The question I have is the best way to join the two Numerar benchtops? It's a L-shape kitchen. Should I take the laminate edging off where they'll join, seal the bare wood then use bench joiners? I'd really like to avoid the obvious join if possible that'd be there if I left the edges on.  
What's the best product to seal the edges before I glue and pull them together? 
Cheers,
Ben

----------


## andrewkafp

I also recently bought and installed an Ikea kitchen (follow my posts) $6500 inc all appliances ($1000 Bosch dishwasher too) When you order your benchtops, Ikea get them custom made at Laminex ltd. Laminex supplied me with raw edges (to be joined) and routed joining slots (and clamps) free of charge. I just put a light coating of PVA on the join and bolted them up. The benchtops were perfect.. Laminex do a fantastic job for Ikea.
You won't regret putting in the Ikea stuff. They are very good

----------


## arms

> I also recently bought and installed an Ikea kitchen (follow my posts) $6500 inc all appliances ($1000 Bosch dishwasher too) When you order your benchtops, Ikea get them custom made at Laminex ltd. Laminex supplied me with raw edges (to be joined) and routed joining slots (and clamps) free of charge. I just put a light coating of PVA on the join and bolted them up. The benchtops were perfect.. Laminex do a fantastic job for Ikea.
> You won't regret putting in the Ikea stuff. They are very good

  laminex dont do the tops they subcontract it out and whack a cop on top

----------


## dazzler

> whack a cop on top

  male or female?  :Tongue:

----------


## andrewkafp

Whoever Laminex sub them out to.. do a good job. They are well packed with plastic corners and bubble wrap, cut mm perfect, they also supply some strips of laminate. 
They route the joins at no extra charge and they line up perfectly.
But I suppose you're paying pretty good money for the "custom made" service. 
The sticker on the back did say "Customer.. The Laminex group ltd" so seems like they were outsourced.

----------


## arms

> Whoever Laminex sub them out to.. do a good job. They are well packed with plastic corners and bubble wrap, cut mm perfect, they also supply some strips of laminate. 
> They route the joins at no extra charge and they line up perfectly.
> But I suppose you're paying pretty good money forn the "custom made" service.
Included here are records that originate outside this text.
/-- What a settlement takes at its beginning, field by field (R2 to R5): base and governing authority from the stack;
the partners' effective values by their freshness (R36 to R40); each motor's last report and whether it is in service
(R60); X from channels 16 and 19; the factors, the DUMP request, G_prev, whether a RESISTOR_INHIBIT monitor is TRIPPED
(R7), the configured items; and what the pass reads, with the slot it selects (R69, R77, R83, R88). That the
configured items are those of the beginning is the model's inference (notes/assumptions/26.md). -/
def Obligations.SettlementInputsTaken : Prop :=
  ∀ (hold : HoldState) (p : Part),
    let i := settleInputs hold p
    let drive := p.image.drive
    let storage := p.image.storage
    let brake := p.image.brake
    let sensed (ch : Channel) : Int := if p.scan.results[ch].valid then p.scan.results[ch].value else 0
    let worn := p.wear[0].level ≠ .ok ∨ p.wear[1].level ≠ .ok ∨ p.wear[2].level ≠ .ok
    let slipping := brake.freshness ≠ .lost ∧ (brake.data.slip2 = true ∨ brake.data.slip3 = true)
    let full := p.cfg.num .socFull ≤ storage.data.soc
    let slot : SlotNo := if brake.data.lowAdhesion then 1 else if full then 3 else if worn then 2 else 0
    i.governing = p.auth.stack.head?.map (·.source) ∧
    i.base = (p.auth.stack.find? (·.source ≠ .slip)).map (·.source) ∧
    i.hold = hold ∧ i.link = p.gen.link ∧
    i.pedal = (if drive.freshness = .stale ∨ drive.freshness = .lost then 0 else drive.data.pedal) ∧
    i.aDem = drive.data.aDem ∧ i.direction = drive.data.direction ∧ i.reserve = drive.data.reserve ∧
    i.quietZone = drive.data.quietZone ∧ i.soc = storage.data.soc ∧
    i.pDisLim = (if storage.data.contactorOpen then 0
      else if storage.freshness = .lost then p.image.disCopy else storage.data.pDisLim) ∧
    i.pChgLim = (if storage.data.contactorOpen then 0
      else if storage.freshness = .lost then p.image.chgCopy else storage.data.pChgLim) ∧
    i.pGenAvail = (if p.image.generator.freshness = .lost then 0 else p.image.generator.data.pGenAvail) ∧
    i.v = brake.data.v ∧ i.m = brake.data.m ∧ i.slipCap = ⟨brake.data.slipCapA, brake.data.slipCapB⟩ ∧
    i.slip = (if brake.freshness = .lost then ⟨false, false⟩ else ⟨brake.data.slip2, brake.data.slip3⟩) ∧
    (∀ motor, (i.motors.get motor).n = (p.links.get motor).n ∧
      (i.motors.get motor).tMot = (p.links.get motor).tMot ∧
      (i.motors.get motor).tGen = (p.links.get motor).tGen ∧
      ((i.motors.get motor).inService = true ↔ (p.links.get motor).freshness = .fresh ∧
        (p.links.get motor).ready = true ∧ (p.links.get motor).fault = false)) ∧
    i.x = min ((sensed 16).toNat * (sensed 19).toNat / 100) 1500 ∧ i.factors = p.derate.factors ∧
    (i.resistorInhibited = true ↔ ∃ k : MonitorNo,
      p.cfg.monitors[k].action = .resistorInhibit ∧ p.scan.monitors[k].state = .tripped) ∧
    i.dump = p.account.dump ∧ i.gPrev = p.account.gPrev ∧
    i.items = ⟨p.cfg.num .pTracMax, p.cfg.num .pRevMax, ⟨p.cfg.num .tLimA, p.cfg.num .tLimB⟩,
      p.cfg.num .nFloor, p.cfg.num .vMinRegen, p.cfg.on .resistorRegen, p.cfg.num .socLow, p.cfg.num .socHigh,
      p.cfg.num .reserveOffset, p.cfg.num .chgBias, p.cfg.num .genRamp, p.cfg.num .qMax⟩ ∧
    slotNow p = slot ∧
    i.program = (if p.blend.episode then p.slots[slot].active
      else p.slots[slot].pending.getD p.slots[slot].active) ∧
    i.pass.v = brake.data.v ∧ i.pass.regPrev = (if p.blend.episode then p.blend.regPrev else 0) ∧
    (i.pass.slip = true ↔ slipping) ∧ (i.pass.worn = true ↔ worn) ∧ (i.pass.full = true ↔ full) ∧
    (i.pass.hot = true ↔ ∃ k : MonitorNo,
      p.cfg.monitors[k].action = .discHot ∧ p.scan.monitors[k].state = .tripped)

/-- Stages 1 to 3 and the weight of stage 6, in the values of the inputs: the window raised by the reserve flag (R6),
the limits (R7), the torque limits and the caps of each motor, out of service and under a governing SLIP (R9, R11),
the traction request (R10) and the weight w (R15); the working values carry them (R22). -/
def Obligations.SettlementTermsFormed : Prop :=
  ∀ i : SettleInputs,
    let low := if i.reserve then min (i.items.socLow + i.items.reserveOffset) 1000 else i.items.socLow
    let high := if i.reserve then min (i.items.socHigh + i.items.reserveOffset) 1000 else i.items.socHigh
    let pedalPower := match i.direction with
      | .forward => i.pedal * i.items.pTracMax / 1000
      | .reverse => i.pedal * i.items.pRevMax / 1000
      | .neutral => 0
    let derated := pedalPower * i.factors.dTrac / 1000
    let lowers := i.governing = some .slip ∧ (i.base = some .traction ∨ i.base = some .limp)
    i.socLow = low ∧ i.socHigh = high ∧
    i.weight = (if i.soc ≤ low then 0 else if high ≤ i.soc then 1000
      else (i.soc - low) * 1000 / (high - low)) ∧
    i.pDisEff = i.pDisLim * i.factors.dBat / 1000 ∧ i.pChgEff = i.pChgLim ∧
    i.pGenEff = (if (i.link = .run ∨ i.link = .unloading) ∧ i.quietZone = false then i.pGenAvail else 0) ∧
    i.qAvail = (if i.resistorInhibited then 0 else i.items.qMax) ∧
    i.pReq = (if i.base = some .limp then derated * 250 / 1000
      else if i.base = some .traction then derated else 0) ∧
    (∀ motor : Motor,
      let m := i.motors.get motor
      let tl := i.items.tLim.get motor * (if motor = .a then i.factors.kA else i.factors.kB) / 1000
      let cap := min tl m.tMot * max m.n i.items.nFloor * 10 / 9549
      let slipCap := i.slipCap.get motor * max m.n i.items.nFloor * 10 / 9549
      i.tl.get motor = tl ∧
      (m.inService = false → i.cm.get motor = 0 ∧ i.cg.get motor = 0) ∧
      (m.inService = true → i.cg.get motor = min tl m.tGen * m.n * 10 / 9549 ∧
        i.cm.get motor = if lowers ∧ i.slip.get motor = true then min cap slipCap else cap)) ∧
    ∀ (lining : PerAxle Level) (volts amps : Int), i.working lining volts amps =
      { pReq := i.pReq, pDisEff := i.pDisEff, pChgEff := i.pChgEff, pGenEff := i.pGenEff, qAvail := i.qAvail
        cm := i.cm, cg := i.cg, aCap := i.aCap, friction := i.aDem - i.regApplied, direction := i.direction
        soc := i.soc, v := i.v, m := i.m, n := ⟨i.motors.a.n, i.motors.b.n⟩, slip := i.slip
        slipCap := i.slipCap, tl := i.tl, dTrac := i.factors.dTrac, link := i.link, lining := lining
        linkVoltage := volts, batteryCurrent := amps }
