@[simp] theorem Part.setImage_power (p : Part) (v : Image) : (p.setImage v).power = p.power := rfl
@[simp] theorem Part.setImage_lines (p : Part) (v : Image) : (p.setImage v).lines = p.lines := rfl
@[simp] theorem Part.setImage_marker (p : Part) (v : Image) : (p.setImage v).marker = p.marker := rfl
@[simp] theorem Part.setImage_cfg (p : Part) (v : Image) : (p.setImage v).cfg = p.cfg := rfl
@[simp] theorem Part.setImage_slots (p : Part) (v : Image) : (p.setImage v).slots = p.slots := rfl
@[simp] theorem Part.setImage_cal (p : Part) (v : Image) : (p.setImage v).cal = p.cal := rfl
@[simp] theorem Part.setImage_wear (p : Part) (v : Image) : (p.setImage v).wear = p.wear := rfl
@[simp] theorem Part.setImage_warnings (p : Part) (v : Image) : (p.setImage v).warnings = p.warnings := rfl
@[simp] theorem Part.setImage_cause (p : Part) (v : Image) : (p.setImage v).cause = p.cause := rfl
@[simp] theorem Part.setImage_time (p : Part) (v : Image) : (p.setImage v).time = p.time := rfl
@[simp] theorem Part.setImage_partState (p : Part) (v : Image) : (p.setImage v).partState = p.partState := rfl
@[simp] theorem Part.setImage_watch (p : Part) (v : Image) : (p.setImage v).watch = p.watch := rfl
@[simp] theorem Part.setImage_image (p : Part) (v : Image) : (p.setImage v).image = v := rfl
@[simp] theorem Part.setImage_links (p : Part) (v : Image) : (p.setImage v).links = p.links := rfl
@[simp] theorem Part.setImage_account (p : Part) (v : Image) : (p.setImage v).account = p.account := rfl
@[simp] theorem Part.setImage_blend (p : Part) (v : Image) : (p.setImage v).blend = p.blend := rfl
@[simp] theorem Part.setImage_auth (p : Part) (v : Image) : (p.setImage v).auth = p.auth := rfl
@[simp] theorem Part.setImage_hold (p : Part) (v : Image) : (p.setImage v).hold = p.hold := rfl
@[simp] theorem Part.setImage_gen (p : Part) (v : Image) : (p.setImage v).gen = p.gen := rfl
@[simp] theorem Part.setImage_derate (p : Part) (v : Image) : (p.setImage v).derate = p.derate := rfl
@[simp] theorem Part.setImage_scan (p : Part) (v : Image) : (p.setImage v).scan = p.scan := rfl
@[simp] theorem Part.setImage_ports (p : Part) (v : Image) : (p.setImage v).ports = p.ports := rfl
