-- ==== Sys2Proof/Tests/Slice0.lean ====
section
/-! SUPPORT. Tests: each well-formedness check refuses an ill-formed command; a frame written out from the
layouts of chapter 9; one step of each family with the numbers of the manual's worked examples; and, for every
statement with hypotheses, a state and operands that meet them together (`witness_…`). -/

set_option Elab.async false

namespace Sys2Proof.Tests

open Sys2Proof Sys2Proof.Machine

/-! ### Well-formedness -/

theorem test_config_without_value_refused : (Instr.configWrite .sv 1#16 []).wellFormed = false := by decide

theorem test_config_of_21_bytes_refused :
    (Instr.configWrite .sv 1#16 (List.replicate 21 0#8)).wellFormed = false := by decide

theorem test_load_without_step_refused : (Instr.loadBlend .pb 0#8 1#8 []).wellFormed = false := by decide

theorem test_load_of_nine_steps_refused :
    (Instr.loadBlend .pb 0#8 1#8 (List.replicate 9 (9#8, 0#8))).wellFormed = false := by decide

theorem test_wear_write_of_14_field_bytes_refused :
    (Instr.wearWrite .sv 8#8 15#8 (List.replicate 14 0#8)).wellFormed = false := by decide

theorem test_frame_error_without_byte_refused :
    (Instr.frameError (.port .pd) false []).wellFormed = false := by decide

theorem test_longest_commands_well_formed :
    (Instr.configWrite .sv 1#16 (List.replicate 20 0#8)).wellFormed = true ∧
    (Instr.loadBlend .pb 0#8 1#8 (List.replicate 8 (9#8, 0#8))).wellFormed = true ∧
    (Instr.wearWrite .sv 8#8 15#8 (List.replicate 13 0#8)).wellFormed = true := by decide

/-! ### Frames (R179, R194) -/

/-- The remainder of x¹⁶ by x¹⁶ + x¹⁵ + x² + 1 is x¹⁵ + x² + 1: worked by hand from R179. -/
theorem test_crc_of_one : crc [1#8] = 0x8005#16 := by decide

/-- GEN_STATUS RUNNING with P_gen_avail 2000 = 07D0H: kind 03H, three payload bytes (R194); the bytes stand as
section 9.6 lays them out. -/
theorem test_gen_status_frame :
    decodeFrame (.port .pg) false ([0x03#8, 3#8, 0x02#8, 0x07#8, 0xD0#8] ++
      bytes2 (crc [0x03#8, 3#8, 0x02#8, 0x07#8, 0xD0#8])) = some (.genStatus 2#8 2000#16) := by decide +kernel

/-- A STORAGE_STATUS that arrives on PB fails check 6 with PERMISSION (section 9.9). -/
theorem test_storage_status_on_brake_port :
    checkFrame (.port .pb) false (frameOf Kind.storageStatus.code (List.replicate 7 0#8)) =
      .discarded .permission := by decide +kernel

/-! ### Helpers -/

/-- The state with no command waiting. -/
def alone (p : Part) : State := ⟨[], p⟩

/-- The part a command leaves. -/
def after (i : Instr) (p : Part) : Part :=
  match exec i (alone p) with
  | .next t => t.part
  | .fault _ => p
  | .refused _ => p

/-- The reset part at a later time. -/
def later (now : Nat) : Part := resetPart.setTime ⟨BitVec.ofNat 32 now, 0#32⟩

/-- The reset part held in reset. -/
def heldPart : Part := resetPart.setPower ⟨true, true, some .resetLine⟩

/-- The reset part standing and at work: READY, every partner FRESH, FORWARD, the engine's link as given. -/
def readyPart (link : LinkState) : Part :=
  let image : Image :=
    { resetImage with
      drive := { resetImage.drive with
        data := { resetImage.drive.data with direction := .forward }, freshness := .fresh }
      storage := { resetImage.storage with freshness := .fresh }
      generator := { resetImage.generator with freshness := .fresh }
      brake := { resetImage.brake with freshness := .fresh } }
  ((resetPart.setPartState .ready).setImage image).setGen { resetSequencer with link := link }

/-! ### The settlement (chapter 1) -/

/-- The inputs of the worked settlement of section 1.14. -/
def drivingInputs : SettleInputs :=
  { settleInputs .drive resetPart with
    base := some .traction
    governing := some .traction
    link := .run
    pedal := 700
    direction := .forward
    soc := 550
    pDisLim := 2500
    pChgLim := 1800
    pGenAvail := 2000
    gPrev := 1200
    x := 350
    factors := ⟨1000, 1000, 1000, 1000, 1000⟩
    motors := ⟨⟨1200, 1900, 0, true⟩, ⟨1200, 1900, 0, true⟩⟩ }

/-- Section 1.14: T 2800, G 1210, D 1940. -/
theorem test_driving_settlement :
    (drivingInputs.cm.a, drivingInputs.t, drivingInputs.g, drivingInputs.d, drivingInputs.c,
      drivingInputs.q) = (2387, 2800, 1210, 1940, 0, 0) := by decide

/-- Section 1.14: 1114 N·m, MOTOR, to each motor. -/
theorem test_driving_torque :
    torqueOf (splitPower 2800 500 drivingInputs.cm).a 1200 = 1114 ∧
    torqueOf (splitPower 2800 500 drivingInputs.cm).b 1200 = 1114 := by decide

/-- Section 3.11: motor B short of torque, 1428 and 799 N·m. -/
theorem test_split_with_one_motor_short :
    splitPower 2800 500 ⟨2387, 1005⟩ = ⟨1795, 1005⟩ ∧ torqueOf 1795 1200 = 1428 ∧
    torqueOf 1005 1200 = 799 := by decide

/-- The inputs of the worked settlement of section 1.15. -/
def brakingInputs : SettleInputs :=
  { drivingInputs with
    base := some .blend
    governing := some .blend
    pedal := 0
    aDem := 120
    m := 18000
    v := 400
    x := 297
    gPrev := 400
    soc := 600
    motors := ⟨⟨1600, 0, 2200, true⟩, ⟨1600, 0, 2200, true⟩⟩
    program := [⟨.floor, 10, false⟩, ⟨.take, 255, false⟩, ⟨.step, 20, false⟩, ⟨.rest, 0, true⟩]
    pass := ⟨400, 60, false, false, false, false⟩ }

/-- Section 1.15: a_cap 85, REG_applied 80, Rg 1600, G 390, C 1693, friction 40. -/
theorem test_braking_settlement :
    (brakingInputs.aCap, brakingInputs.regApplied, brakingInputs.rg, brakingInputs.g, brakingInputs.c,
      brakingInputs.passResult.fri) = (85, 80, 1600, 390, 1693, 40) := by decide

/-- The inputs of settlement k + 1 of section 1.16. -/
def surplusInputs : SettleInputs :=
  { drivingInputs with
    link := .unloading
    pedal := 0
    soc := 760
    pChgLim := 200
    x := 200
    gPrev := 1490
    resistorInhibited := true }

/-- Section 1.16: settlement k + 1 has G 1480, C 1280, OVERCHARGE; with DUMP pending G is 0 and D 200. -/
theorem test_surplus_settlements :
    (surplusInputs.g, surplusInputs.c, surplusInputs.q, surplusInputs.overcharge) = (1480, 1280, 0, true) ∧
    ({ surplusInputs with dump := true, gPrev := 1480 } : SettleInputs).g = 0 ∧
    ({ surplusInputs with dump := true, gPrev := 1480 } : SettleInputs).d = 200 := by decide

/-- Section 1.17: D 350 with OVERDRAW under a SAFE_STOP base. -/
theorem test_emergency_settlement :
    let i : SettleInputs := { brakingInputs with
      base := some .safeStop, aDem := 200, x := 350, pDisLim := 300, gPrev := 800 }
    (i.g, i.t, i.d, i.overdraw, i.dropped, i.rg) = (0, 0, 350, true, true, 0) := by decide

/-- The first settlement after a run reset has the number 1 (R20, R26). -/
theorem test_first_record_is_number_one :
    (settlingOf .drive false resetPart).record.seq = 1#32 := by decide

/-! ### Sense results, wear and blend loading -/

/-- Section 7.1 (R140): raw code 2860 on channel 17 with offset 12 is 235 A. -/
theorem test_battery_current_conversion : senseValue 17 2860#12 12 = 235 := by decide

/-- Section 8.9: an integration of 2430 and 2430 units of 10⁸ counts one kilojoule and keeps 1260. -/
theorem test_lining_integration :
    let p := integrate 0 243000000000 liningUnit (integrate 0 243000000000 liningUnit resetPart)
    p.wear[0].unknown = some 1 ∧ p.wear[0].residual = 126000000000 := by decide

/-- Section 8.10: the result 79 counts the armed cycle and raises item 3 to WARN. -/
theorem test_cycle_counts_below_the_lower_bound :
    let it := { resetPart.wear[3] with acc := 199999, unknown := none, level := Level.ok, armed := true }
    let p := judgeCycle 3 79 (resetPart.setWearItem 3 it)
    p.wear[3].acc = 200000 ∧ p.wear[3].level = .warn ∧ p.wear[3].armed = false := by decide

/-- Section 8.10: the result 80 counts nothing. -/
theorem test_cycle_not_below_the_lower_bound :
    let it := { resetPart.wear[3] with acc := 199999, unknown := none, level := Level.ok, armed := true }
    (judgeCycle 3 80 (resetPart.setWearItem 3 it)).wear[3] = it := by decide

/-- R173: one completion on channel 12 that raises items 3 and 10 to WARN appends 3 before 10. -/
theorem test_new_warnings_stand_in_item_order :
    let it (k : WearNo) (count : Nat) (armed : Bool) : WearItem :=
      { resetPart.wear[k] with acc := count, unknown := none, level := Level.ok, armed := armed }
    let monitors := resetPart.cfg.monitors.set 0 ⟨.channel 12, 0, 70, 0, 1, .discHot⟩
    let p := (((resetPart.setCfg { resetPart.cfg with monitors := monitors, routineList := [12] }).setScan
      { resetPart.scan with mode := .routineRun, run := some ⟨1, .ordinary⟩ }).setWearItem 3
        (it 3 199999 true)).setWearItem 10 (it 10 4999 false)
    (after (.conversionComplete 1904#12) (p.setWarnings [])).warnings.map (·.item) = [3, 10] := by
  decide +kernel
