/-- A change handed on stays handed on while other items are judged. -/
theorem levelHandedOn.after (h : levelHandedOn i p q) (hkept : itemKept i q r) : levelHandedOn i p r := by
  obtain ⟨hsame, hchange, hrise, hok, hlimit⟩ := h
  unfold levelHandedOn
  dsimp only
  rw [hkept.item]
  refine ⟨hsame, hchange, fun h => ?_, fun hne h w hw hitem => ?_, fun hi hne h => hkept.events _ _ (hlimit hi hne h)⟩
  · obtain ⟨hmem, hpd, hsv⟩ := hrise h
    exact ⟨(hkept.entries _ rfl).mpr hmem, hkept.events _ _ hpd, hkept.events _ _ hsv⟩
  · exact hok hne h w ((hkept.entries w hitem).mp hw) hitem

/-- The judgement looks at the item's level and its stamp of change alone. -/
theorem levelHandedOn.before (h : levelHandedOn i q r) (hlevel : q.wear[i].level = p.wear[i].level)
    (hchanged : q.wear[i].changed = p.wear[i].changed) (htime : q.time = p.time) : levelHandedOn i p r := by
  unfold levelHandedOn at *
  rw [hlevel, hchanged, htime] at h
  exact h

theorem unitsAdded.after (h : unitsAdded i k p q) (hkept : itemKept i q r) : unitsAdded i k p r := by
  obtain ⟨hacc, hunknown, hsat, hevent, hrest⟩ := h
  unfold unitsAdded
  dsimp only
  rw [hkept.item]
  exact ⟨hacc, hunknown, hsat, fun hover hclear hnotice => hkept.events _ _ (hevent hover hclear hnotice), hrest⟩

theorem unitsAdded.before (h : unitsAdded i k q r) (hkept : itemKept i p q) : unitsAdded i k p r := by
  unfold unitsAdded at *
  rwa [hkept.item] at h

/-! ### Quantities integrated -/

/-- From `p` to `q` the quantity was integrated on the item, whose level is not judged yet. -/
structure integratedOnce (i : WearNo) (quantity unit : Nat) (p q : Part) : Prop where
  residual : q.wear[i].residual = (p.wear[i].residual + quantity) % unit
  units : unitsAdded i ((p.wear[i].residual + quantity) / unit) p q
  level : q.wear[i].level = p.wear[i].level
  changed : q.wear[i].changed = p.wear[i].changed

theorem integrate_wear_self : (integrate i quantity unit p).wear[i] =
    raisedItem ((p.wear[i].residual + quantity) / unit)
      { p.wear[i] with residual := (p.wear[i].residual + quantity) % unit } := by
  simp only [integrate, addUnits_wear_self, setWearItem_wear_self]

theorem integratedOnce_integrate (i : WearNo) (quantity unit : Nat) (p : Part) :
    integratedOnce i quantity unit p (integrate i quantity unit p) := by
  have hself : (integrate i quantity unit p).wear[i] = _ := integrate_wear_self
  refine ⟨by rw [hself]; rfl, ?_, by rw [hself]; rfl, by rw [hself]; rfl⟩
  simp only [unitsAdded, hself]
  refine ⟨rfl, rfl, ?_, fun hover hclear hnotice => ?_, rfl, rfl, rfl, rfl⟩
  · simp only [raisedItem, Config.wearTop, Bool.or_eq_true]
    exact or_congr_right decide_eq_true_iff
  · refine hasEvent_setEventIf ?_ (by decide)
    simp only [setWearItem_wear_self, hclear, hnotice, Bool.not_false, Bool.and_true]
    exact decide_eq_true hover

theorem integratedOnce.before (h : integratedOnce i quantity unit q r) (hkept : itemKept i p q) :
    integratedOnce i quantity unit p r := by
  obtain ⟨hresidual, hunits, hlevel, hchanged⟩ := h
  rw [hkept.item] at hresidual hunits hlevel hchanged
  exact ⟨hresidual, hunits.before hkept, hlevel, hchanged⟩

theorem integratedOnce.after (h : integratedOnce i quantity unit p q) (hkept : itemKept i q r) :
    integratedOnce i quantity unit p r :=
  ⟨by rw [hkept.item, h.residual], h.units.after hkept, by rw [hkept.item, h.level], by rw [hkept.item, h.changed]⟩

/-- Quantities integrated one after another, each on its item. -/
def integrateAll (l : List (WearNo × Nat × Nat)) (p : Part) : Part :=
  l.foldl (fun p (i, quantity, unit) => integrate i quantity unit p) p

theorem itemKept_integrateAll {l : List (WearNo × Nat × Nat)} (h : j ∉ l.map (·.1)) (p : Part) :
    itemKept j p (integrateAll l p) := by
  induction l generalizing p with
  | nil => exact .refl j p
  | cons x l ih =>
    obtain ⟨hne, htail⟩ := not_or.mp (mt List.mem_cons.mpr h)
    exact (itemKept_integrate hne _ _ p).trans (ih htail _)

theorem integratedOnce_integrateAll {l : List (WearNo × Nat × Nat)} (hnodup : (l.map (·.1)).Nodup)
    (h : (i, quantity, unit) ∈ l) (p : Part) : integratedOnce i quantity unit p (integrateAll l p) := by
  induction l generalizing p with
  | nil => cases h
  | cons x l ih =>
    obtain ⟨hhead, htail⟩ := List.nodup_cons.mp hnodup
    obtain rfl | hmem := List.mem_cons.mp h
    · exact (integratedOnce_integrate i quantity unit p).after (itemKept_integrateAll hhead _)
    · have hne : i ≠ x.1 := fun heq => hhead (List.mem_map.mpr ⟨_, hmem, heq⟩)
      exact (ih htail hmem _).before (itemKept_integrate hne _ _ p)

theorem integrateAll_frame (l : List (WearNo × Nat × Nat)) (p : Part) :
    changesOnly [.wear, .ports] p (integrateAll l p) := by
  induction l generalizing p with
  | nil => exact .refl _ p
  | cons x l ih => exact (integrate_frame ..).seq (ih _)

/-- Items judged one after another. -/
def judgeAll (l : List WearNo) (p : Part) : Part := l.foldl (fun p i => judgeItem i p) p

theorem itemKept_judgeAll {l : List WearNo} (h : j ∉ l) (p : Part) : itemKept j p (judgeAll l p) := by
  induction l generalizing p with
  | nil => exact .refl j p
  | cons i l ih =>
    obtain ⟨hne, htail⟩ := not_or.mp (mt List.mem_cons.mpr h)
    exact (itemKept_judgeItem hne p).trans (ih htail _)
  you get nothing for nothing nowadays

----------


## UteMad

the few times i have been forced to deal with these types of kitchens we have set up a router and routered the join as per normal then used a conventional bench top joiners.. you have to router the side of the long side of the join back the the point of no bullnose or pencil round to get a proffessional joint.. its a fair bit of stuffing around and if the customer doesn't already have the stuff i'd push for a bench top company to supply already jointed as its prob cheaper and definately quicker  
cheers utemad

----------


## dazzler

Our montelli benchtops came with butchers mitres already done.  Top job!

----------


## arms

> Our montelli benchtops came with butchers mitres already done. Top job!

  
you will probably find that they are masons mitres ,what has a butcher got to do with joints (aside from knee joints)???????????????????/

----------


## dazzler

> you will probably find that they are masons mitres ,what has a butcher got to do with joints (aside from knee joints)???????????????????/

  It had butchers mitres written on the  quote!  
But who gives a rats...the things fit and it didnt take a professional to fit em and ordered them from a general hardware store. 
Next time I will remember to get them to email you to check with you.

----------


## arms

> It had butchers mitres written on the quote!  
> But who gives a rats...the things fit and it didnt take a professional to fit em and ordered them from a general hardware store. 
> Next time I will remember to get them to email you to check with you.

  i,d appreciate that ,we cant have different names for the same thing happening ,now can we  :Doh:  :Doh:  :Doh:

----------